## Recorded data
-- ==== Sys2Proof/Laws/Exec.lean ====
section
/-! SUPPORT. What exec runs, one lemma per arm, so that no later proof unfolds the dispatch, and what a step runs. -/

namespace Sys2Proof.Machine

@[simp] theorem exec_crcReset (s : State) : exec .crcReset s = execCrcReset s := rfl
@[simp] theorem exec_crcUpdate (b : Byte) (s : State) : exec (.crcUpdate b) s = execCrcUpdate b s := rfl
@[simp] theorem exec_crcValue (s : State) : exec .crcValue s = execCrcValue s := rfl
@[simp] theorem exec_crcResidueOk (s : State) : exec .crcResidueOk s = execCrcResidueOk s := rfl
@[simp] theorem exec_parseReset (s : State) : exec .parseReset s = execParseReset s := rfl
@[simp] theorem exec_parseUpdate (b : Byte) (s : State) : exec (.parseUpdate b) s = execParseUpdate b s := rfl
@[simp] theorem exec_encEncode (t : Transfer) (s : State) : exec (.encEncode t) s = execEncEncode t s := rfl
@[simp] theorem exec_nodePoll (time : BitVec 64) (s : State) : exec (.nodePoll time) s = execNodePoll time s := rfl
@[simp] theorem exec_nodeSendRequest (service : ServiceId) (server : Half) (tid : Tid) (payload : List Byte) (s : State) :
    exec (.nodeSendRequest service server tid payload) s = execNodeSendRequest service server tid payload s := rfl
@[simp] theorem exec_nodeCancelRequest (s : State) : exec .nodeCancelRequest s = execNodeCancelRequest s := rfl
@[simp] theorem exec_nodePublish (subject : SubjectId) (tid : Tid) (payload : List Byte) (s : State) :
    exec (.nodePublish subject tid payload) s = execNodePublish subject tid payload s := rfl
@[simp] theorem exec_nodeSetId (id : Half) (s : State) : exec (.nodeSetId id) s = execNodeSetId id s := rfl
@[simp] theorem exec_symDelim (s : State) : exec .symDelim s = execSymDelim s := rfl
@[simp] theorem exec_symEsc (s : State) : exec .symEsc s = execSymEsc s := rfl
@[simp] theorem exec_symData (b : Byte) (s : State) : exec (.symData b) s = execSymData b s := rfl
@[simp] theorem exec_hdrVersion (e : Byte) (s : State) : exec (.hdrVersion e) s = execHdrVersion e s := rfl
@[simp] theorem exec_hdrPriority (e : Byte) (s : State) : exec (.hdrPriority e) s = execHdrPriority e s := rfl
@[simp] theorem exec_hdrSource (k : Fin 2) (e : Byte) (s : State) :
    exec (.hdrSource k e) s = execHdrSource k e s := rfl
@[simp] theorem exec_hdrDestination (k : Fin 2) (e : Byte) (s : State) :
    exec (.hdrDestination k e) s = execHdrDestination k e s := rfl
@[simp] theorem exec_hdrDataSpec (k : Fin 2) (e : Byte) (s : State) :
    exec (.hdrDataSpec k e) s = execHdrDataSpec k e s := rfl
@[simp] theorem exec_hdrReserved (k : Fin 8) (e : Byte) (s : State) :
    exec (.hdrReserved k e) s = execHdrReserved k e s := rfl
@[simp] theorem exec_hdrTransferId (k : Fin 8) (e : Byte) (s : State) :
    exec (.hdrTransferId k e) s = execHdrTransferId k e s := rfl
@[simp] theorem exec_hdrEotMarker (k : Fin 4) (e : Byte) (s : State) :
    exec (.hdrEotMarker k e) s = execHdrEotMarker k e s := rfl
@[simp] theorem exec_hdrCrc (k : Fin 4) (e : Byte) (s : State) : exec (.hdrCrc k e) s = execHdrCrc k e s := rfl
@[simp] theorem exec_payloadStore (index : Nat) (e : Byte) (s : State) :
    exec (.payloadStore index e) s = execPayloadStore index e s := rfl
@[simp] theorem exec_classResponse (t : Transfer) (s : State) :
    exec (.classResponse t) s = execClassResponse t s := rfl
@[simp] theorem exec_classRequest (t : Transfer) (s : State) : exec (.classRequest t) s = execClassRequest t s := rfl
@[simp] theorem exec_classMessage (t : Transfer) (s : State) : exec (.classMessage t) s = execClassMessage t s := rfl

/-- The class instruction a transfer selects does what `process_transfer` does (R185). -/
theorem exec_decodeTransfer (t : Transfer) (s : State) : exec (decodeTransfer t) s = processTransfer t s := by
  unfold decodeTransfer processTransfer
  cases classify t.dspec <;> rfl

/-- The decoding instruction an offset selects does what `header_decode` and `payload_store` do (R131, R141). -/
theorem exec_decodeOffset (o : Nat) (e : Byte) (s : State) : exec (decodeOffset o e) s = .next (routeByte o e s) := by
  unfold decodeOffset routeByte
  cases offsetRule o <;> rfl

/-- A header or payload byte that the parser selects, with the rest of R129 around it, is a DATA symbol whose byte is the
logical one: no escape pending. -/
theorem selected_eq {o : Nat} {e : Byte} {s t : State} (h : s.selects o = true)
    (he : andThen (exec (decodeOffset o e) (beforeRule e s)) (fun s' => .next (afterRule o s')) = .next t) :
    t = (dataSymbol e { s with p := { s.p with unesc := false } }).answer (.transfer none) := by
  rw [exec_decodeOffset] at he
  cases he
  simp only [State.selects, Bool.and_eq_true, beq_iff_eq] at h
  obtain ⟨h1, rfl⟩ := h
  unfold dataSymbol
  rw [if_pos h1]
  rfl

/-- Everything a decoded presentation that completes can have done. -/
theorem runDecoded_next {enc : Encoded} {i : Instr} {s t : State} (hd : decode enc = .ok i)
    (h : runDecoded enc i s = .next t) :
    ((∀ o e, enc ≠ .offset o e) ∧ exec i s = .next t) ∨
    ∃ e, s.p.inside = true ∧ t = (dataSymbol e { s with p := { s.p with unesc := false } }).answer (.transfer none) := by
  unfold runDecoded at h
  split at h
  · rename_i o e
    split at h
    · rename_i hs
      cases hd
      refine .inr ⟨e, ?_, selected_eq hs h⟩
      simp only [State.selects, Bool.and_eq_true] at hs
      exact hs.1
    · cases h
  · exact .inl ⟨nofun, h⟩
  · exact .inl ⟨nofun, h⟩
  · exact .inl ⟨nofun, h⟩

end Sys2Proof.Machine
end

## Try it
Wherever the string "routeByte" occurs in the data, copy the line that holds it.

## Written answer
theorem exec_decodeOffset (o : Nat) (e : Byte) (s : State) : exec (decodeOffset o e) s = .next (routeByte o e s) := by
  unfold decodeOffset routeByte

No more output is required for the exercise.